Analysis of the oligosaccharides on androgen-binding proteins: Implications concerning their role in structure/function relationships

Rat androgen-binding protein (rABP), human testosterone-binding globulin (hTeBG) and rabbit (rb) TeBG are heterodimeric proteins. The source of the heterogeneity arises from the differential glycosylation of a common protein core. This glycosylation results in a heavy subunit (more glycosylation) and a light subunit (less glycosylation). Glycosylation is one factor responsible for multiple charged species seen when rABP, hTeBG, and rbTeBG are analyzed by two-dimensional gel electrophoresis. Enzymatic digestion with the endoglycosidase, peptide: N-glycosidase F indicated that all three proteins have asparagine (Asn)-linked oligosaccharides as their major glycan substituent. Treatment with exoglycosidases provided evidence for terminal sialic acid, galactose and mannose and N-acetylglucosamine residues. About 16–22% of the mass of the heavy subunit and about 8–14% of the mass of the light subunit is contributed by carbohydrate.

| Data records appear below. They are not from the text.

/-- LDI, MOV, ADD, SUB, AND, OR, XOR, MUL and the shifts leave their result in RD as the register keeps it, with Z and N from
the result and C and V as R397 states them; C and V of a shift are free values, since R397 names no carry and no overflow of a
shift; CMP sets the flags alone. LDS and STS read and write data memory, LDC and STC the control registers of the core, XGET,
XPUT, ACCGET and ACCPUT a lane. A result in LC is stated where the instruction does not itself stand at LE. -/
def Obligations.BrushScalarInstructionsComplete : Prop :=
  (∀ (s : State) (k rd rs : Nat) (i : Bool) (imm : Nat), let x := s.core.bc k; s.quiet = true → s.core.atInstr k (.scl 1 rd rs i
      imm) = true → (rd ≠ 48 ∨ x.pc ≠ x.s 50) → Completes (.bcLdi k) s fun t => (t.core.bc k).settle.s rd = keptIn rd imm) ∧
  (∀ (s : State) (k rd rs : Nat) (i : Bool) (imm : Nat), let x := s.core.bc k; s.quiet = true → s.core.atInstr k (.scl 2 rd rs i
      imm) = true → (rd ≠ 48 ∨ x.pc ≠ x.s 50) → Completes (.bcMov k) s fun t => (t.core.bc k).settle.s rd = keptIn rd (x.s rs)) ∧
  (∀ (s : State) (k rd rs : Nat) (i : Bool) (imm : Nat) (b : Nat), let x := s.core.bc k; s.quiet = true → s.core.atInstr k (.scl 8
      rd rs i imm) = true → (b = if i then imm else x.s rs) → (rd ≠ 48 ∨ x.pc ≠ x.s 50) → Completes (.bcAdd k) s fun t =>
      (t.core.bc k).settle.s rd = keptIn rd ((x.s rd + b) % 2 ^ 32) ∧ (rd ≠ 51 → bitOf (t.core.bc k).settle.sr 0 = decide ((x.s rd
      + b) % 2 ^ 32 = 0) ∧ bitOf (t.core.bc k).settle.sr 1 = decide (2 ^ 31 ≤ (x.s rd + b) % 2 ^ 32)) ∧ (rd ≠ 51 → bitOf (t.core.bc
      k).settle.sr 2 = decide (2 ^ 32 ≤ x.s rd + b) ∧ bitOf (t.core.bc k).settle.sr 3 = decide (signed 32 (x.s rd) + signed 32 b ≠
      signed 32 ((x.s rd + b) % 2 ^ 32)))) ∧
  (∀ (s : State) (k rd rs : Nat) (i : Bool) (imm : Nat) (b : Nat), let x := s.core.bc k; s.quiet = true → s.core.atInstr k (.scl 9
      rd rs i imm) = true → (b = if i then imm else x.s rs) → (rd ≠ 48 ∨ x.pc ≠ x.s 50) → Completes (.bcSub k) s fun t =>
      (t.core.bc k).settle.s rd = keptIn rd (unsigned 32 ((x.s rd : Int) - b)) ∧ (rd ≠ 51 → bitOf (t.core.bc k).settle.sr 0 =
      decide (unsigned 32 ((x.s rd : Int) - b) = 0) ∧ bitOf (t.core.bc k).settle.sr 1 = decide (2 ^ 31 ≤ unsigned 32 ((x.s rd :
      Int) - b))) ∧ (rd ≠ 51 → bitOf (t.core.bc k).settle.sr 2 = decide (x.s rd < b) ∧ bitOf (t.core.bc k).settle.sr 3 = decide
      (signed 32 (x.s rd) - signed 32 b ≠ signed 32 (unsigned 32 ((x.s rd : Int) - b))))) ∧
  (∀ (s : State) (k rd rs : Nat) (i : Bool) (imm : Nat) (b : Nat), let x := s.core.bc k; s.quiet = true → s.core.atInstr k (.scl 16
      rd rs i imm) = true → (b = if i then imm else x.s rs) → Completes (.bcCmp k) s fun t => bitOf (t.core.bc k).settle.sr 0 =
      decide (unsigned 32 ((x.s rd : Int) - b) = 0) ∧ bitOf (t.core.bc k).settle.sr 1 = decide (2 ^ 31 ≤ unsigned 32 ((x.s rd :
      Int) - b)) ∧ bitOf (t.core.bc k).settle.sr 2 = decide (x.s rd < b) ∧ bitOf (t.core.bc k).settle.sr 3 = decide (signed 32 (x.s
      rd) - signed 32 b ≠ signed 32 (unsigned 32 ((x.s rd : Int) - b))) ∧ (rd ≠ 51 → (rd = 48 → x.pc ≠ x.s 50) → (t.core.bc
      k).settle.s rd = x.s rd)) ∧
  (∀ (s : State) (k rd rs : Nat) (i : Bool) (imm : Nat) (b : Nat), let x := s.core.bc k; s.quiet = true → s.core.atInstr k (.scl 10
      rd rs i imm) = true → (b = if i then imm else x.s rs) → (rd ≠ 48 ∨ x.pc ≠ x.s 50) → Completes (.bcAnd k) s fun t =>
      (t.core.bc k).settle.s rd = keptIn rd ((x.s rd &&& b)) ∧ (rd ≠ 51 → bitOf (t.core.bc k).settle.sr 0 = decide ((x.s rd &&& b)
      = 0) ∧ bitOf (t.core.bc k).settle.sr 1 = decide (2 ^ 31 ≤ (x.s rd &&& b))) ∧ (rd ≠ 51 → bitOf (t.core.bc k).settle.sr 2 =
      false ∧ bitOf (t.core.bc k).settle.sr 3 = false)) ∧
  (∀ (s : State) (k rd rs : Nat) (i : Bool) (imm : Nat) (b : Nat), let x := s.core.bc k; s.quiet = true → s.core.atInstr k (.scl 11
      rd rs i imm) = true → (b = if i then imm else x.s rs) → (rd ≠ 48 ∨ x.pc ≠ x.s 50) → Completes (.bcOr k) s fun t => (t.core.bc
      k).settle.s rd = keptIn rd ((x.s rd ||| b)) ∧ (rd ≠ 51 → bitOf (t.core.bc k).settle.sr 0 = decide ((x.s rd ||| b) = 0) ∧
      bitOf (t.core.bc k).settle.sr 1 = decide (2 ^ 31 ≤ (x.s rd ||| b))) ∧ (rd ≠ 51 → bitOf (t.core.bc k).settle.sr 2 = false ∧
      bitOf (t.core.bc k).settle.sr 3 = false)) ∧
  (∀ (s : State) (k rd rs : Nat) (i : Bool) (imm : Nat) (b : Nat), let x := s.core.bc k; s.quiet = true → s.core.atInstr k (.scl 12
      rd rs i imm) = true → (b = if i then imm else x.s rs) → (rd ≠ 48 ∨ x.pc ≠ x.s 50) → Completes (.bcXor k) s fun t =>
      (t.core.bc k).settle.s rd = keptIn rd ((x.s rd ^^^ b)) ∧ (rd ≠ 51 → bitOf (t.core.bc k).settle.sr 0 = decide ((x.s rd ^^^ b)
      = 0) ∧ bitOf (t.core.bc k).settle.sr 1 = decide (2 ^ 31 ≤ (x.s rd ^^^ b))) ∧ (rd ≠ 51 → bitOf (t.core.bc k).settle.sr 2 =
      false ∧ bitOf (t.core.bc k).settle.sr 3 = false)) ∧
  (∀ (s : State) (k rd rs : Nat) (i : Bool) (imm : Nat) (b : Nat), let x := s.core.bc k; s.quiet = true → s.core.atInstr k (.scl 17
      rd rs i imm) = true → (b = if i then imm else x.s rs) → (rd ≠ 48 ∨ x.pc ≠ x.s 50) → Completes (.bcMul k) s fun t =>
      (t.core.bc k).settle.s rd = keptIn rd (x.s rd * b % 2 ^ 32) ∧ (rd ≠ 51 → bitOf (t.core.bc k).settle.sr 0 = decide (x.s rd * b
      % 2 ^ 32 = 0) ∧ bitOf (t.core.bc k).settle.sr 1 = decide (2 ^ 31 ≤ x.s rd * b % 2 ^ 32)) ∧ (rd ≠ 51 → bitOf (t.core.bc
      k).settle.sr 2 = false ∧ bitOf (t.core.bc k).settle.sr 3 = false)) ∧
  (∀ (s : State) (k rd rs : Nat) (i : Bool) (imm : Nat) (b : Nat), let x := s.core.bc k; s.quiet = true → s.core.atInstr k (.scl 13
      rd rs i imm) = true → (b = if i then imm else x.s rs) → (rd ≠ 48 ∨ x.pc ≠ x.s 50) → Completes (.bcShl k) s fun t =>
      (t.core.bc k).settle.s rd = keptIn rd (x.s rd * 2 ^ (b % 32) % 2 ^ 32) ∧ (rd ≠ 51 → bitOf (t.core.bc k).settle.sr 0 = decide
      (x.s rd * 2 ^ (b % 32) % 2 ^ 32 = 0) ∧ bitOf (t.core.bc k).settle.sr 1 = decide (2 ^ 31 ≤ x.s rd * 2 ^ (b % 32) % 2 ^ 32)) ∧
      t.core.freeIx = s.core.freeIx + 2) ∧
  (∀ (s : State) (k rd rs : Nat) (i : Bool) (imm : Nat) (b : Nat), let x := s.core.bc k; s.quiet = true → s.core.atInstr k (.scl 14
      rd rs i imm) = true → (b = if i then imm else x.s rs) → (rd ≠ 48 ∨ x.pc ≠ x.s 50) → Completes (.bcShr k) s fun t =>
      (t.core.bc k).settle.s rd = keptIn rd (x.s rd / 2 ^ (b % 32)) ∧ (rd ≠ 51 → bitOf (t.core.bc k).settle.sr 0 = decide (x.s rd /
      2 ^ (b % 32) = 0) ∧ bitOf (t.core.bc k).settle.sr 1 = decide (2 ^ 31 ≤ x.s rd / 2 ^ (b % 32))) ∧ t.core.freeIx =
      s.core.freeIx + 2) ∧
  (∀ (s : State) (k rd rs : Nat) (i : Bool) (imm : Nat) (b : Nat), let x := s.core.bc k; s.quiet = true → s.core.atInstr k (.scl 15
      rd rs i imm) = true → (b = if i then imm else x.s rs) → (rd ≠ 48 ∨ x.pc ≠ x.s 50) → Completes (.bcAsr k) s fun t =>
      (t.core.bc k).settle.s rd = keptIn rd (unsigned 32 (signed 32 (x.s rd) / ((2 ^ (b % 32) : Nat) : Int))) ∧ (rd ≠ 51 → bitOf
      (t.core.bc k).settle.sr 0 = decide (unsigned 32 (signed 32 (x.s rd) / ((2 ^ (b % 32) : Nat) : Int)) = 0) ∧ bitOf (t.core.bc
      k).settle.sr 1 = decide (2 ^ 31 ≤ unsigned 32 (signed 32 (x.s rd) / ((2 ^ (b % 32) : Nat) : Int)))) ∧ t.core.freeIx =
      s.core.freeIx + 2) ∧
  (∀ (s : State) (k rd rs : Nat) (i : Bool) (imm : Nat), let x := s.core.bc k; s.quiet = true → s.core.atInstr k (.scl 24 rd rs i
      imm) = true → s.core.dmGood k [(x.s rs + imm) % 32768] = true → (rd ≠ 48 ∨ x.pc ≠ x.s 50) → Completes (.bcLds k) s fun t =>
      (t.core.bc k).settle.s rd = keptIn rd (s.core.dmWord k ((x.s rs + imm) % 32768)).toNat) ∧
  (∀ (s : State) (k rd rs : Nat) (i : Bool) (imm : Nat) (w : Nat), let x := s.core.bc k; s.quiet = true → s.core.atInstr k (.scl 25
      rd rs i imm) = true → w < 32768 → Completes (.bcSts k) s fun t => (t.core.dmWord k w = if w = (x.s rs + imm) % 32768 then
      .ofNat 32 (x.s rd) else s.core.dmWord k w)) ∧
  (∀ (s : State) (k rd rs : Nat) (i : Bool) (imm : Nat) (off : Nat), let x := s.core.bc k; s.quiet = true → s.core.atInstr k (.scl
      26 rd rs i imm) = true → off = R.BRUSH_CORE_STATE k + 4 * (imm % 1024) → (regRow? off).isSome = true → imm % 1024 ∉ [0x7,
      0xB, 0x43] → (rd ≠ 48 ∨ x.pc ≠ x.s 50) → Completes (.bcLdc k) s fun t => (t.core.bc k).settle.s rd = keptIn rd (s.core.get
      off).toNat) ∧
  (∀ (s : State) (k rd rs : Nat) (i : Bool) (imm : Nat) (off : Nat) (row : RegRow), let x := s.core.bc k; s.quiet = true →
      s.core.atInstr k (.scl 27 rd rs i imm) = true → off = R.BRUSH_CORE_STATE k + 4 * (imm % 1024) → regRow? off = some row → imm
      % 1024 ∉ [0, 1, 3, 6, 7, 0x41, 0x43, 0x23, 0x27, 0x2B, 0x2F] → Completes (.bcStc k) s fun t => t.core.get off =
      (s.core.writeTyped off (.ofNat 32 (x.s rd)) row true 0).get off ∧ (t.core.bc k).pc = x.advance.pc) ∧
  (∀ (s : State) (k rd rs : Nat) (i : Bool) (imm : Nat), let x := s.core.bc k; s.quiet = true → s.core.atInstr k (.scl 32 rd rs i
      imm) = true → (rd ≠ 48 ∨ x.pc ≠ x.s 50) → Completes (.bcXget k) s fun t => (t.core.bc k).settle.s rd = keptIn rd (unsigned 32
      ((x.v (rs % 16)).getD (imm % 4) 0))) ∧
  (∀ (s : State) (k rd rs : Nat) (i : Bool) (imm : Nat) (j : Nat), let x := s.core.bc k; s.quiet = true → s.core.atInstr k (.scl 33
      rd rs i imm) = true → j < 4 → (x.v (rd % 16)).length = 4 → Completes (.bcXput k) s fun t => (((t.core.bc k).settle.v (rd %
      16)).getD j 0 = if j = imm % 4 then signed 24 (x.s rs) else (x.v (rd % 16)).getD j 0)) ∧
  (∀ (s : State) (k rd rs : Nat) (i : Bool) (imm : Nat), let x := s.core.bc k; s.quiet = true → s.core.atInstr k (.scl 34 rd rs i
      imm) = true → (rd ≠ 48 ∨ x.pc ≠ x.s 50) → Completes (.bcAccget k) s fun t => (imm / 4 % 2 = 0 → (t.core.bc k).settle.s rd =
      keptIn rd (unsigned 56 ((x.a (rs % 4)).getD (imm % 4) 0) % 2 ^ 28)) ∧ (imm / 4 % 2 = 1 → (t.core.bc k).settle.s rd = keptIn
      rd (unsigned 32 (signed 28 (unsigned 56 ((x.a (rs % 4)).getD (imm % 4) 0) / 2 ^ 28))))) ∧
  (∀ (s : State) (k rd rs : Nat) (i : Bool) (imm : Nat) (j : Nat), let x := s.core.bc k; s.quiet = true → s.core.atInstr k (.scl 35
      rd rs i imm) = true → j < 4 → (x.a (rd % 4)).length = 4 → Completes (.bcAccput k) s fun t => (j ≠ imm % 4 → ((t.core.bc
      k).settle.a (rd % 4)).getD j 0 = (x.a (rd % 4)).getD j 0) ∧ (j = imm % 4 → imm / 4 % 2 = 0 → unsigned 56 (((t.core.bc
      k).settle.a (rd % 4)).getD j 0) = unsigned 56 ((x.a (rd % 4)).getD j 0) / 2 ^ 28 * 2 ^ 28 + x.s rs % 2 ^ 28) ∧ (j = imm % 4 →
      imm / 4 % 2 = 1 → unsigned 56 (((t.core.bc k).settle.a (rd % 4)).getD j 0) = unsigned 56 ((x.a (rd % 4)).getD j 0) % 2 ^ 28 +
      x.s rs % 2 ^ 28 * 2 ^ 28))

Serial lectin chromatography indicated that rABP is glycosylated differently from hTeBG and rbTeBG. About 40% of the rABP contains tri and tetraantennary complex oligosaccharides, while only about 20% of the hTeBG and TeBG from pregnant rabbits contains these types of glycans. About 9% of the TeBG from male rabbits bears these types of oligosaccharides. All of the biantennary complex oligosaccharides on rABP are fucosylated on the chitobiose core, but only 8% of those on hTeBG and none of those on rbTeBG are fucosylated in this manner. All three proteins are glycosylated at more than one site. The data indicate that the proteins may have more than one type of oligosaccharide on them. It is likely that differences in glycosylation are responsible for different physiological roles of the proteins.     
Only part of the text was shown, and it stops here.